I have found this discussion extremely useful, but I have experienced some "rounding off" problems.

More precisely, using a binwidth of 0.05, I have noticed that, with the techniques presented here above, data points which read 0.1 and 0.15 fall in the same bin. This (obviously unwanted behaviour) is most likely due to the "floor" function.

Hereafter is my small contribution to try to circumvent this.

bin(x,width,n)=x<=n*width? width*(n-1) + 0.5*binwidth:bin(x,width,n+1)
binwidth = 0.05
set boxwidth binwidth
plot "data.dat" u (bin($1,binwidth,1)):(1.0) smooth freq with boxes

This recursive method is for x >=0; one could generalise this with more conditional statements to obtain something even more general.
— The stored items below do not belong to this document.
-- ==== Sys2Proof/Machine/Provinces.lean ====
section
/-! DEFINITION. Provinces (R551–R559): creation and reservations, settings, the seal, dissolution, recovery, and the TSP commands that act on them. -/
namespace Sys2Proof.Machine

/-! ## Resources (R551) -/

/-- `PROV_STATE.UNITS` and `PROV_RESOURCES` show what a province holds. -/
def State.showRes (s : State) (p : Nat) : State :=
  let pr := s.prov p
  let s := (s.setFld p PROV_STATE_UNITS (min 255 pr.units.length)).setFld p PROV_RESOURCES_UNITS pr.units.length
  ((s.setFld p PROV_RESOURCES_CHANS pr.chans.length).setFld p PROV_RESOURCES_NBULK pr.bulks.length).setFld p PROV_RESOURCES_NTALON pr.tals.length

/-- Whether an allocation unit may be given (R551, R595, R602). -/
def State.unitFree (s : State) (d c : Nat) : Bool :=
  decide (c < 32) && s.unitOwner d c == 0 && !s.provs.any (fun e => e.2.units.contains (d, c)) && !s.errs.retired.contains (d, c) &&
  !s.errs.untested.contains (d, c)

/-- A list of pairs in increasing order. -/
def insPair (x : Nat × Nat) : List (Nat × Nat) → List (Nat × Nat)
  | [] => [x]
  | y :: l => if x.1 < y.1 ∨ (x.1 = y.1 ∧ x.2 ≤ y.2) then x :: y :: l else y :: insPair x l
/-- A list of numbers in increasing order. -/
def insNat (x : Nat) : List Nat → List Nat
  | [] => [x]
  | y :: l => if x ≤ y then x :: y :: l else y :: insNat x l

/-- `n` units on a die: the lowest free run of adjacent logical columns (R56, R551). (DEDUCED: log 104) -/
def State.takeUnits (s : State) (p d n : Nat) : Option State :=
  if n = 0 then some s
  else match (List.range 32).find? (fun c => (List.range n).all (fun i => s.unitFree d (c + i))) with
  | some c =>
    let pr := s.prov p
    some (s.setProv p { pr with units := (List.range n).foldl (fun l i => insPair (d, c + i) l) pr.units })
  | none => none

/-- Channels on a die, lowest free first (R551); a FAILING channel is not free. (DEDUCED: log 104) -/
def State.takeChans (s : State) (p d n : Nat) : Option State :=
  let free := ((List.range 48).map (globalChan d)).filter (fun c => !s.provs.any (fun e => e.2.chans.contains c) && !s.memc.failing.contains c)
  if free.length < n then none
  else some (s.setProv p { (s.prov p) with chans := (free.take n).foldl (fun l c => insNat c l) (s.prov p).chans })

/-- The dies that hold a province's units, in increasing order. -/
def Prov.dies (pr : Prov) : List Nat := (List.range 8).filter (fun d => pr.units.any (fun u => u.1 == d))

/-- Bulk couriers, at most 16 (R302, R551). -/
def State.takeBulks (s : State) (p n : Nat) : Option State :=
  let pr := s.prov p
  let free := (pr.dies.flatMap (fun d => (List.range 16).map (fun i => 16 * d + i))).filter (fun b => !s.provs.any (fun e => e.2.bulks.contains b))
  if n = 0 then some s
  else if pr.units = [] ∨ free.length < n ∨ 16 < pr.bulks.length + n then none
  else some (s.setProv p { pr with bulks := (free.take n).foldl (fun l b => insNat b l) pr.bulks })

/-- Talons, at most 8 (R312, R551). -/
def State.takeTalons (s : State) (p n : Nat) : Option State :=
  let pr := s.prov p
  let free := (pr.dies.flatMap (fun d => (List.range 64).map (fun i => 64 * d + i))).filter (fun b => !s.provs.any (fun e => e.2.tals.contains b))
  if n = 0 then some s
  else if pr.units = [] ∨ free.length < n ∨ 8 < pr.tals.length + n then none
  else some (s.setProv p { pr with tals := (free.take n).foldl (fun l b => insNat b l) pr.tals })

/-! ## Settings (R4, R99, R100, R552, R554) -/

/-- Whether a word may stand in a Legend entry (R99): invalid ones are refused unless their VALID bit is 0. -/
def legendOk (w : Nat) : Bool := !bitAt w 31 || descValid w

/-- A Legend entry takes a descriptor (R99, R100): none where it is invalid. -/
def State.setLegend (s : State) (p e w : Nat) : Option State :=
  if e < 8 ∨ 15 < e ∨ !legendOk w then none
  else some (s.setReg p (PROV_LEGEND e) (BitVec.ofNat 64 (if bits w 31 1 = 0 then 0 else w % 2 ^ 32)))

/-- The descriptor at an index of the Legend image (R100, R544). -/
def State.legendImage (s : State) (i : Nat) : Option Nat :=
  match s.table .legend with
  | some t => if 64 ≤ i ∨ t.bytes.length < 4 * i + 4 then none else some (leAt t.bytes (4 * i) 4)
  | none => none

/-- The template with a number (R552). -/
def State.template (s : State) (n : Nat) : Option (List Byte) :=
  match s.table .templates with
  | some t => ((List.range (t.bytes.length / 64)).map (fun i => slice t.bytes (64 * i) 64)).find? (fun r => leAt r 0 4 == n)
  | none => none

/-- A field of a register of the province's block is set by its access codes. -/
def State.putProv (s : State) (p : Nat) (r : Reg) (n v : Nat) : State := s.writeAt ⟨.prov, p, r.off⟩ n v

/-- What a template sets besides resources and Legend entries (R552). -/
def State.templateRegs (s : State) (p : Nat) (r : List Byte) : State :=
  let s := (s.putProv p PROV_HANDS 4 (leAt r 20 2)).putProv p PROV_MEM_SPLIT 4 (leAt r 24 4)
  let s := (s.putProv p PROV_LINK_PORTS 8 (leAt r 28 8)).putProv p PROV_LINK_SLOTS 4 (leAt r 36 2)
  let s := (s.putProv p PROV_RNG_MODE 4 (leAt r 38 1)).putProv p PROV_HOST_POLICY 4 (leAt r 39 1 % 2 + leAt r 40 2 * 2 ^ 8)
  s.putProv p PROV_SKIP_CTRL 4 (leAt r 42 2 % 512)

/-- One item after another, while none fails. -/
def chainOpt {α : Type} (l : List α) (f : State → α → Option State) (s : State) : Option State :=
  l.foldl (fun x a => x.bind (fun s => f s a)) (some s)

/-- A province is built from a template (R551, R552): the status, and the state where it is made. (DEDUCED: log 103) -/
def State.fromTemplate (s : State) (p : Nat) (r : List Byte) : Except Nat State :=
  let res := (chainOpt (List.range 8) (fun s d => s.takeUnits p d (leAt r (4 + d) 1)) s).bind (fun s =>
    (chainOpt (List.range 8) (fun s d => s.takeChans p d (leAt r (12 + d) 1)) s).bind (fun s => (s.takeBulks p (leAt r 22 1)).bind (fun s => s.takeTalons p (leAt r 23 1))))
  match res with
  | none => .error TS_NO_RESOURCE
  | some s =>
    let entries := (List.range 8).filter (fun i => leAt r (44 + i) 1 != 0xFF)
    if entries.any (fun i => (s.legendImage (leAt r (44 + i) 1)).isNone) then .error TS_BAD_REQ
    else match chainOpt entries (fun s i => (s.legendImage (leAt r (44 + i) 1)).bind (fun w => s.setLegend p (8 + i) w)) s with
    | none => .error TS_LEGEND_INVALID
    | some s => .ok (s.templateRegs p r)

/-- A province in FORMING with nothing reserved (R551, R553). (DEDUCED: log 107) -/
def State.newProv (s : State) (p : Nat) : State :=
  let s := (s.clearRegs .prov p).setProv p {}
  ((s.setPState p .forming).setFld p PROV_STATE_ID p).bindFn p

/-- PROV_CREATE (R548, R551, R552). -/
def execProvCreate (conn : Nat) (id template : Option Nat) (s : State) : Res :=
  tspDo conn 0x10 s (fun s =>
    let no := fun (n : Nat) => s.answer conn 0x10 n []
    let lc := s.fld 0 STW_STATUS_LC
    let p := match id with
      | some n => some n
      | none => ((List.range 255).map (fun i => i + 1)).find? (fun n => (s.prov n).st == PState.none_)
    if lc ≠ LC_MANUFACTURE ∧ lc ≠ LC_DEPLOYED ∧ lc ≠ LC_RETURNED then no TS_LIFE_CYCLE
    else match p with
    | none => no TS_NO_RESOURCE
    | some p =>
      if p = 0 ∨ 255 < p then no TS_BAD_REQ
      else if (s.prov p).st ≠ PState.none_ then no TS_PROV_EXIST
      else
        let t := s.newProv p
        let built : Except Nat State := match template with
          | none => .ok t
          | some n => match t.template n with
            | some r => t.fromTemplate p r
            | none => .error TS_BAD_REQ
        match built with
        | .error st => no st
        | .ok t => (t.showRes p).answer conn 0x10 HS_OK (leBytes 1 p))

/-- What PROV_SET does (R4, R100, R551, R554): a status, or the state after it. (DEDUCED: log 103) -/
def State.provSet (s : State) (p : Nat) (what : ProvSet) : Except Nat State :=
  let forming := (s.prov p).st == .forming
  let need := fun (x : Option State) (st : Nat) => match x with
    | some s => Except.ok (s.showRes p)
    | none => Except.error st
  match what with
  | .units d n => if !forming then .error HS_PROV_STATE else if 8 ≤ d then .error TS_BAD_REQ else need (s.takeUnits p d n) TS_NO_RESOURCE
  | .chans d n => if !forming then .error HS_PROV_STATE else if 8 ≤ d then .error TS_BAD_REQ else need (s.takeChans p d n) TS_NO_RESOURCE
  | .bulks n => if !forming then .error HS_PROV_STATE else need (s.takeBulks p n) TS_NO_RESOURCE
  | .talons n => if !forming then .error HS_PROV_STATE else need (s.takeTalons p n) TS_NO_RESOURCE
  | .legend e w => if !forming then .error HS_PROV_STATE else if e < 8 ∨ 15 < e then .error TS_BAD_REQ else need (s.setLegend p e w) TS_LEGEND_INVALID
  | .legendAt e i =>
    if !forming then .error HS_PROV_STATE
    else if e < 8 ∨ 15 < e then .error TS_BAD_REQ
    else if i = 0xFF then .ok (s.setReg p (PROV_LEGEND e) 0)
    else match s.legendImage i with
    | some w => need (s.setLegend p e w) TS_LEGEND_INVALID
    | none => .error TS_BAD_REQ
  | .reg off v =>
    if 0x120 ≤ off ∧ off < 0x140 then .error TS_BAD_REQ
    else match Block.find .prov off with
    | some d =>
      if d.fields.any (fun f => f.acc == .rwl) then (if forming then .ok (s.putProv p ⟨.prov, off⟩ (d.size / 8) v) else .error HS_PROV_STATE)
      else if d.fields.any (fun f => f.acc == .rw) then .ok (s.putProv p ⟨.prov, off⟩ (d.size / 8) v)
      else .error TS_BAD_REQ
    | none => .error TS_BAD_REQ
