-- ==== Sys2Proof/Machine/Spdm.lean ====
section
/-! DEFINITION. The cartouche and SPDM (R531, R560–R564), IDE and TDISP (R565–R567). Message codes are those of SPDM 1.3; payloads leave out what only the DOE transport adds. Signatures,
key shares and MACs are free bytes. -/
namespace Sys2Proof.Machine

/-! ## The cartouche (R561, R562) -/

/-- The numbers that a repair holds. -/
def Repair.nats : Repair → List Nat
  | .spare u => [0, u.tile, u.bank, match u.kind with | .row => 0 | .col => 1 | .prog => 2, u.addr, u.bit, b01 u.bad]
  | .col r f => [1, r, f]
  | .lane n => [2, n]

/-- The numbers that the repair map holds (R597). -/
def State.repairNats (s : State) : List Nat :=
  (s.errs.fuses ++ s.errs.soft).flatMap Repair.nats ++ s.memc.remap.flatMap (fun e => e.2.flatMap (fun x => [3, e.1, x.1, x.2])) ++ (s.memc.sppr ++ s.errs.hppr).flatMap (fun g => [4, g])

/-- The bytes of a table in force; none is empty. -/
def State.tableBytes (s : State) (k : TableKind) : List Byte := ((s.table k).map TableImg.bytes).getD []

/-- The province record of a function (R562). -/
def State.provRecord (s : State) (f : Nat) : List Byte :=
  let p := s.fnProv f
  let pr := s.prov p
  if p = 0 then zeros 128
  else
    leBytes 1 p ++ leBytes 1 pr.st.code ++ leBytes 1 (b01 pr.recovery) ++ leBytes 1 (s.fld p PROV_RNG_MODE_MODE) ++ leBytes 4 (16 * pr.units.length) ++
    leBytes 4 pr.chans.length ++ leBytes 4 (s.nranks p) ++ leBytes 4 (s.rank p) ++ leBytes 8 (s.reg p PROV_NDX_TAG).toNat ++
    leBytes 4 (s.reg p PROV_MEM_SPLIT).toNat ++ leBytes 8 (s.reg p PROV_LINK_PORTS).toNat ++ leBytes 4 (s.reg p PROV_LINK_SLOTS).toNat ++
    leBytes 4 (s.fld p PROV_EPOCH_EPOCH) ++ (if pr.loaded then s.vbytes p (atlasBase + 24) 48 else zeros 48) ++ leBytes 8 (s.reg p PROV_SR_SEED).toNat ++
    (sha384 ((List.range 8).flatMap (fun i => leBytes 4 (s.reg p (PROV_LEGEND (8 + i))).toNat))).take 24

/-- The security state (index 9 of R561). -/
def State.securityState (s : State) : List Byte :=
  leBytes 1 s.stw.life ++ leBytes 1 s.stw.ownership ++ (if s.stw.life = LC_DEPLOYED then s.stw.owners.getD (s.stw.ownership - 1) (zeros 48) else zeros 48) ++
  leBytes 1 s.stw.revoked ++ leBytes 32 ((s.provs.filter (fun e => e.2.recovery)).foldl (fun n e => n + 2 ^ e.1) 0)

/-- The value of a measurement with its DMTF type, bit 7 for a raw value (R561). -/
def State.measure (s : State) (i : Nat) : Option (Nat × List Byte) :=
  match i with
  | 1 => some (0, Config.romDigest)
  | 2 => some (1, (s.stw.running.map FwImage.digest).getD (zeros 48))
  | 3 => some (0x82, leBytes 4 (s.show4 .dev 0 DEV_IDENT.off) ++ leBytes 4 (s.show4 .dev 0 DEV_REVISION.off) ++ leBytes 4 (s.fld 0 STW_FW_VERSION_VERSION) ++
      leBytes 1 (s.fld 0 STW_FW_VERSION_SVN) ++ leBytes 1 s.stw.svnFused)
  | 4 => some (3, sha384 (s.tableBytes .legend))
  | 5 => some (3, sha384 (s.tableBytes .contour))
  | 6 => some (3, sha384 (s.tableBytes .itinerary))
  | 7 => some (3, sha384 (s.tableBytes .fabric))
  | 8 => some (3, sha384 (s.tableBytes .templates ++ s.tableBytes .caList ++ s.tableBytes .revocations))
  | 9 => some (0x83, s.securityState)
  | 10 => some (3, Config.repairDigest s.repairNats)
  | 11 => some (0x83, leBytes 1 (s.fld 0 STW_STATUS_FW_UPDATE) ++
      ((s.cartIn.bind (fun c => fwSlot c s.otherSlot)).map FwImage.digest).getD (zeros 48))
  | 12 => some (0x83, leBytes 4 s.stw.activations ++ leBytes 4 s.stw.persts ++ leBytes 4 s.stw.hotResets ++ leBytes 4 (Sparse.get 0 s.stw.flrs s.stw.selFn))
  | 16 => some (0x83, s.provRecord s.stw.selFn)
  | _ => none

/-- A DMTF measurement block. (PRESUMED: log 115) -/
def measBlock (i : Nat) (v : Nat × List Byte) : List Byte :=
  leBytes 1 i ++ leBytes 1 1 ++ leBytes 2 (v.2.length + 3) ++ leBytes 1 v.1 ++ leBytes 2 v.2.length ++ v.2

/-- The blocks that a request names, taken at one instant (R563): 0xFF for all; none where there is no such block. -/
def State.measBlocks (s : State) (i : Nat) : List (List Byte) :=
  (List.range 17).filterMap (fun n => if i = 0xFF ∨ i = n then (s.measure n).map (measBlock n) else none)

/-- The measurement record with its count and length, the nonce, and no opaque data. (PRESUMED: log 115) -/
def measRecord (bs : List (List Byte)) (nonce : List Byte) : List Byte :=
  leBytes 1 bs.length ++ leBytes 3 bs.flatten.length ++ bs.flatten ++ nonce ++ zeros 2

/-- GET_CARTOUCHE (R563, R564): the blocks, signed over the client's nonce and the blocks. -/
def execGetCartouche (conn : Nat) (nonce : List Byte) (s : State) : Res :=
  tspDo conn 3 s (fun s =>
    if nonce.length ≠ 32 then s.answer conn 3 TS_BAD_REQ []
    else
      let sig := s.freeBytes 96
      sig.2.answer conn 3 HS_OK (measRecord (s.measBlocks 0xFF) nonce ++ sig.1))

/-! ## SPDM (R531, R560) -/

/-- Error codes of SPDM 1.3. -/
def SE_INVALID : Nat := 0x01
def SE_SESSION : Nat := 0x02
def SE_BUSY : Nat := 0x03
def SE_UNEXPECTED : Nat := 0x04
def SE_DECRYPT : Nat := 0x06
def SE_LIMIT : Nat := 0x0A

/-- An ERROR response. -/
def State.spdmErr (s : State) (e : Nat) : State := s.emit (.spdm 0x7F (leBytes 1 e))

/-- A request over DOE on PF0, once `need` steps of the negotiation are done; the device signs nothing without keys and answers nothing before READY (R547, R577). (PRESUMED: log 115) -/
def spdmDo (need : Nat) (s : State) (f : State → State) : Res :=
  if s.inReset ∨ s.boot ≠ BOOT_READY ∨ !s.stw.keys ∨ !s.dlUp ∨ s.fld 0 HIF_FN_STATUS_ATTACH = 1 then .next s
  else if s.stw.restarting then .next (s.spdmErr SE_BUSY)
  else if s.stw.spdmState < need then .next (s.spdmErr SE_UNEXPECTED)
  else .next (f s)

/-- A request inside a session; FINISH alone serves one that is not complete. -/
def sessionDo (sid : Nat) (done : Bool) (s : State) (f : SpdmSession → State) : Res :=
  spdmDo 3 s (fun s => match s.stw.sessions.find? (fun x => x.id == sid && x.done == done) with
    | some x => f x
    | none => s.spdmErr SE_SESSION)

/-- A session changes. -/
def State.putSession (s : State) (x : SpdmSession) : State :=
  { s with stw := { s.stw with sessions := s.stw.sessions.map (fun y => if y.id = x.id then x else y) } }

/-- GET_VERSION (R560): SPDM 1.3 alone. (PRESUMED: log 115, 116) -/
def execGetVersion (s : State) : Res :=
  spdmDo 0 s (fun s => { s with stw := { s.stw with spdmState := 1 } }.emit (.spdm 0x04 [0, 1, 0x00, 0x13]))

/-- GET_CAPABILITIES (R560): CERT, CHAL, MEAS with signature and fresh, ENCRYPT, MAC, KEY_EX, HBEAT, KEY_UPD. -/
def execGetCapabilities (s : State) : Res :=
  spdmDo 1 s (fun s =>
    if s.stw.spdmState ≠ 1 then s.spdmErr SE_UNEXPECTED
    else { s with stw := { s.stw with spdmState := 2 } }.emit (.spdm 0x61 (leBytes 4 (2 ^ 1 + 2 ^ 2 + 2 * 2 ^ 3 + 2 ^ 5 + 2 ^ 6 + 2 ^ 7 + 2 ^ 9 + 2 ^ 13 + 2 ^ 14))))

/-- NEGOTIATE_ALGORITHMS (R560): `common` says that the requester offers ECDSA P-384, SHA-384, secp384r1 and AES-256-GCM. -/
def execNegotiateAlgorithms (common : Bool) (s : State) : Res :=
  spdmDo 2 s (fun s =>
    if s.stw.spdmState ≠ 2 then s.spdmErr SE_UNEXPECTED
    else if !common then s.spdmErr SE_INVALID
    else { s with stw := { s.stw with spdmState := 3 } }.emit (.spdm 0x63 (leBytes 4 0x80 ++ leBytes 4 0x02 ++ leBytes 2 0x10 ++ leBytes 2 0x02)))

/-- GET_DIGESTS (R560, R577): slot 0. -/
def execGetDigests (s : State) : Res := spdmDo 3 s (fun s => s.emit (.spdm 0x01 ([1, 1] ++ sha384 s.certChain)))

/-- GET_CERTIFICATE (R550, R560): a portion of slot 0's chain. -/
def execGetCertificate (slot off n : Nat) (s : State) : Res :=
  spdmDo 3 s (fun s =>
    let c := s.certChain
    if slot ≠ 0 ∨ c.length < off then s.spdmErr SE_INVALID
    else
      let part := (c.drop off).take n
      s.emit (.spdm 0x02 (leBytes 2 part.length ++ leBytes 2 (c.length - off - part.length) ++ part)))

/-- CHALLENGE (R560). -/
def execChallenge (slot : Nat) (s : State) : Res :=
  spdmDo 3 s (fun s =>
    if slot ≠ 0 then s.spdmErr SE_INVALID
    else
      let x := s.freeBytes 128
      x.2.emit (.spdm 0x03 (sha384 s.certChain ++ x.1.take 32 ++ zeros 2 ++ x.1.drop 32)))

/-- GET_MEASUREMENTS (R560–R563, R577): index 0 asks how many blocks there are, 0xFF for all of them. -/
def execGetMeasurements (index : Nat) (signed : Bool) (s : State) : Res :=
  spdmDo 3 s (fun s =>
    if index = 0 then s.emit (.spdm 0x60 (leBytes 1 (s.measBlocks 0xFF).length))
    else
      let bs := s.measBlocks index
      if bs = [] then s.spdmErr SE_INVALID
      else
        let x := s.freeBytes 128
        x.2.emit (.spdm 0x60 (measRecord bs (x.1.take 32) ++ (if signed then x.1.drop 32 else []))))

/-- KEY_EXCHANGE (R531, R560): at most 64 sessions; a session begins. -/
def execKeyExchange (slot : Nat) (s : State) : Res :=
  spdmDo 3 s (fun s =>
    if slot ≠ 0 then s.spdmErr SE_INVALID
    else if 64 ≤ s.stw.sessions.length then s.spdmErr SE_LIMIT
    else
      let id := (((List.range 65).map (fun i => i + 1)).find? (fun i => !s.stw.sessions.any (fun x => x.id == i))).getD 1
      let t : State := { s with stw := { s.stw with sessions := s.stw.sessions ++ [{ id := id, secret := s.free }] } }
      let x := t.freeBytes 240
      x.2.emit (.spdm 0x64 (leBytes 4 id ++ x.1)))

/-- SPDM_FINISH (R560): a FINISH whose MAC fails ends the session that it would complete. -/
def execSpdmFinish (sid : Nat) (macOk : Bool) (s : State) : Res :=
  sessionDo sid false s (fun x =>
    if macOk then (s.putSession { x with done := true }).emit (.spdm 0x65 [])
    else (s.endSessions (fun y => y.id == sid)).spdmErr SE_DECRYPT)

/-- HEARTBEAT (R560). -/
def execHeartbeat (sid : Nat) (s : State) : Res := sessionDo sid true s (fun _ => s.emit (.spdm 0x68 []))

/-- SPDM_KEY_UPDATE (R560): the session's keys take their next phase. -/
def execSpdmKeyUpdate (sid : Nat) (s : State) : Res :=
  sessionDo sid true s (fun x => (s.putSession { x with phase := x.phase + 1 }).emit (.spdm 0x69 []))

/-- END_SESSION (R560). -/
def execEndSession (sid : Nat) (s : State) : Res := sessionDo sid true s (fun _ => (s.endSessions (fun y => y.id == sid)).emit (.spdm 0x6C []))

/-- BIND_FN (R531, R560). -/
def execBindFn (sid fn : Nat) (s : State) : Res :=
  onFn fn (sessionDo sid true s (fun x => (s.putSession { x with fn := some fn }).emit (.spdm 0x7E [])))

/-- SELECT_FN (R560, R562): inside a session or outside one. -/
def execSelectFn (fn : Nat) (s : State) : Res :=
  onFn fn (spdmDo 3 s (fun s => { s with stw := { s.stw with selFn := fn } }.emit (.spdm 0x7E [])))

/-! ## IDE and TDISP (R565–R567) -/

/-- `HIF_LINK_STATUS.IDE` shows whether a stream is keyed. -/
def State.setIde (s : State) (l : List IdeStream) : State := { s with stw := { s.stw with ide := l } }.setFld 0 HIF_LINK_STATUS_IDE (b01 (!l.isEmpty))

/-- IDE_KM (R565): a stream is keyed, or stopped: one link stream and up to 8 selective streams. (PRESUMED: log 116) -/
def execIdeKm (sid stream : Nat) (fn : Option Nat) (stop : Bool) (s : State) : Res :=
  sessionDo sid true s (fun _ =>
    let l := s.stw.ide.filter (fun x => x.id != stream)
    if stop then (s.setIde l).emit (.spdm 0x7E [])
    else if fn.any (fun f => decide (256 ≤ f)) ∨ (fn.isNone ∧ l.any (fun x => x.fn.isNone)) ∨ (fn.isSome ∧ 8 ≤ (l.filter (fun x => x.fn.isSome)).length) then s.spdmErr SE_INVALID
    else (s.setIde (l ++ [⟨stream, fn⟩])).emit (.spdm 0x7E []))

/-- The interface report of a virtual function (R565): its memory ranges BAR0, with the MSI-X table, and BAR2 (R505), by free page addresses, pages and attributes, and the record of R562. (PRESUMED: log 116) -/
def State.tdispReport (s : State) (f : Nat) (page0 page2 : Nat) : List Byte :=
  let r := s.provRecord f
  leBytes 2 0 ++ zeros 10 ++ leBytes 4 2 ++ leBytes 8 page0 ++ leBytes 4 256 ++ leBytes 4 1 ++ leBytes 8 page2 ++ leBytes 4 16384 ++ leBytes 4 (2 * 2 ^ 16) ++ leBytes 4 r.length ++ r

/-- A TDISP answer: the state of an interface, with its report. -/
def State.tdispAns (s : State) (f : Nat) : State :=
  let a := s.freeVal
  let b := a.2.freeVal
  b.2.emit (.tdisp f (b.2.fn f).tdisp (b.2.tdispReport f a.1.toNat b.1.toNat))

/-- A TDISP request within a session; PF0 is no TDISP interface (R565). -/
def tdispDo (sid fn : Nat) (s : State) (f : State → State) : Res :=
  onFn fn (sessionDo sid true s (fun _ => if fn = 0 then s.spdmErr SE_INVALID else (f s).tdispAns fn))

/-- LOCK_INTERFACE (R565, R566; refused on stepping A0, R672). (PRESUMED: log 116) -/
def execLockInterface (sid fn : Nat) (s : State) : Res :=
  tdispDo sid fn s (fun s =>
    let st := (s.prov (s.fnProv fn)).st
    if s.stepA0 = false ∧ (s.fn fn).tdisp = .unlocked ∧ s.fnProv fn ≠ 0 ∧ (st = .sealed_ ∨ st = .running ∨ st = .paused) ∧ s.stw.ide.any (fun x => x.fn == some fn) ∧
        s.fld fn HIF_FN_STATUS_ATTACH = 0 then s.setFn fn { (s.fn fn) with tdisp := .locked }
    else s)

/-- START_INTERFACE (R566). -/
def execStartInterface (sid fn : Nat) (s : State) : Res :=
  tdispDo sid fn s (fun s => if (s.fn fn).tdisp = .locked then s.setFn fn { (s.fn fn) with tdisp := .run } else s)

/-- STOP_INTERFACE (R529, R567): CONFIG_UNLOCKED; every hand of the function is closed as DISCARD closes it, and chains that wait for the host fault. -/
def execStopInterface (sid fn : Nat) (s : State) : Res :=
  tdispDo sid fn s (fun s =>
    let s := s.setFn fn { (s.fn fn) with tdisp := .unlocked }
    let l := (s.hands.filter (fun e => e.2.fn == fn && s.handState e.1 != H_CLOSED)).map Prod.fst
    (l.foldl (fun s k => (s.dropStart k).discardHand k) s).discardFn fn)

/-- TDISP_INTERFACE_ERROR (R567): a change of the function's BARs or Memory Space Enable, or an IDE integrity failure. -/
def execTdispInterfaceError (fn : Nat) (s : State) : Res := onFn fn (.next (s.tdispErr fn))

end Sys2Proof.Machine
end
Do you want to plot a graph like this one? yes? Then you can have a look at my blog article: http://gnuplot-surprising.blogspot.com/2011/09/statistic-analysis-and-histogram.html

Key lines from the code:

n=100 #number of intervals
max=3. #max value
min=-3. #min value
width=(max-min)/n #interval width
#function used to map a value to the intervals
hist(x,width)=width*floor(x/width)+width/2.0
set boxwidth width*0.9
set style fill solid 0.5 # fill style

#count and plot
plot "data.dat" u (hist($1,width)):(1.0) smooth freq w boxes lc rgb"green" notitle

Be very careful: all of the answers on this page are implicitly taking the decision of where the binning starts - the left-hand edge of the left-most bin, if you like - out of the user's hands. If the user is combining any of these functions for binning data with his/her own decision about where binning starts (as is done on the blog which is linked to above) the functions above are all incorrect. With an arbitrary starting point for binning 'Min', the correct function is:

bin(x) = width*(floor((x-Min)/width)+0.5) + Min

You can see why this is correct sequentially (it helps to draw a few bins and a point somewhere in one of them). Subtract Min from your data point to see how far into the binning range it is. Then divide by binwidth so that you're effectively working in units of 'bins'. Then 'floor' the result to go to the left-hand edge of that bin, add 0.5 to go to the middle of the bin, multiply by the width so that you're no longer working in units of bins but in an absolute scale again, then finally add back on the Min offset you subtracted at the start.

Consider this function in action:

Min = 0.25 # where binning starts
Max = 2.25 # where binning ends
n = 2 # the number of bins
width = (Max-Min)/n # binwidth; evaluates to 1.0
bin(x) = width*(floor((x-Min)/width)+0.5) + Min

e.g. the value 1.1 truly falls in the left bin:

• this function correctly maps it to the centre of the left bin (0.75);
• Born2Smile's answer, bin(x)=width*floor(x/width), incorrectly maps it to 1;
• mas90's answer, bin(x)=width*floor(x/width) + binwidth/2.0, incorrectly maps it to 1.5.

Born2Smile's answer is only correct if the bin boundaries occur at (n+0.5)*binwidth (where n runs over integers). mas90's answer is only correct if the bin boundaries occur at n*binwidth.

As usual, Gnuplot is a fantastic tool for plotting sweet looking graphs and it can be made to perform all sorts of calculations. However, it is intended to plot data rather than to serve as a calculator and it is often easier to use an external programme (e.g. Octave) to do the more "complicated" calculations, save this data in a file, then use Gnuplot to produce the graph. For the above problem, check out the "hist" function is Octave using [freq,bins]=hist(data), then plot this in Gnuplot using

set style histogram rowstacked gap 0
set style fill solid 0.5 border lt -1
plot "./data.dat" smooth freq with boxes

We do not need to use recursive method, it may be slow. My solution is using a user-defined function rint instesd of instrinsic function int or floor.

rint(x)=(x-int(x)>0.9999)?int(x)+1:int(x)

This function will give rint(0.0003/0.0001)=3, while int(0.0003/0.0001)=floor(0.0003/0.0001)=2.

Why? Please look at Perl int function and padding zeros

yes, and its quick and simple though very hidden:

binwidth=5
bin(x,width)=width*floor(x/width)

plot 'datafile' using (bin($1,binwidth)):(1.0) smooth freq with boxes

check out help smooth freq to see why the above makes a histogram

to deal with ranges just set the xrange variable.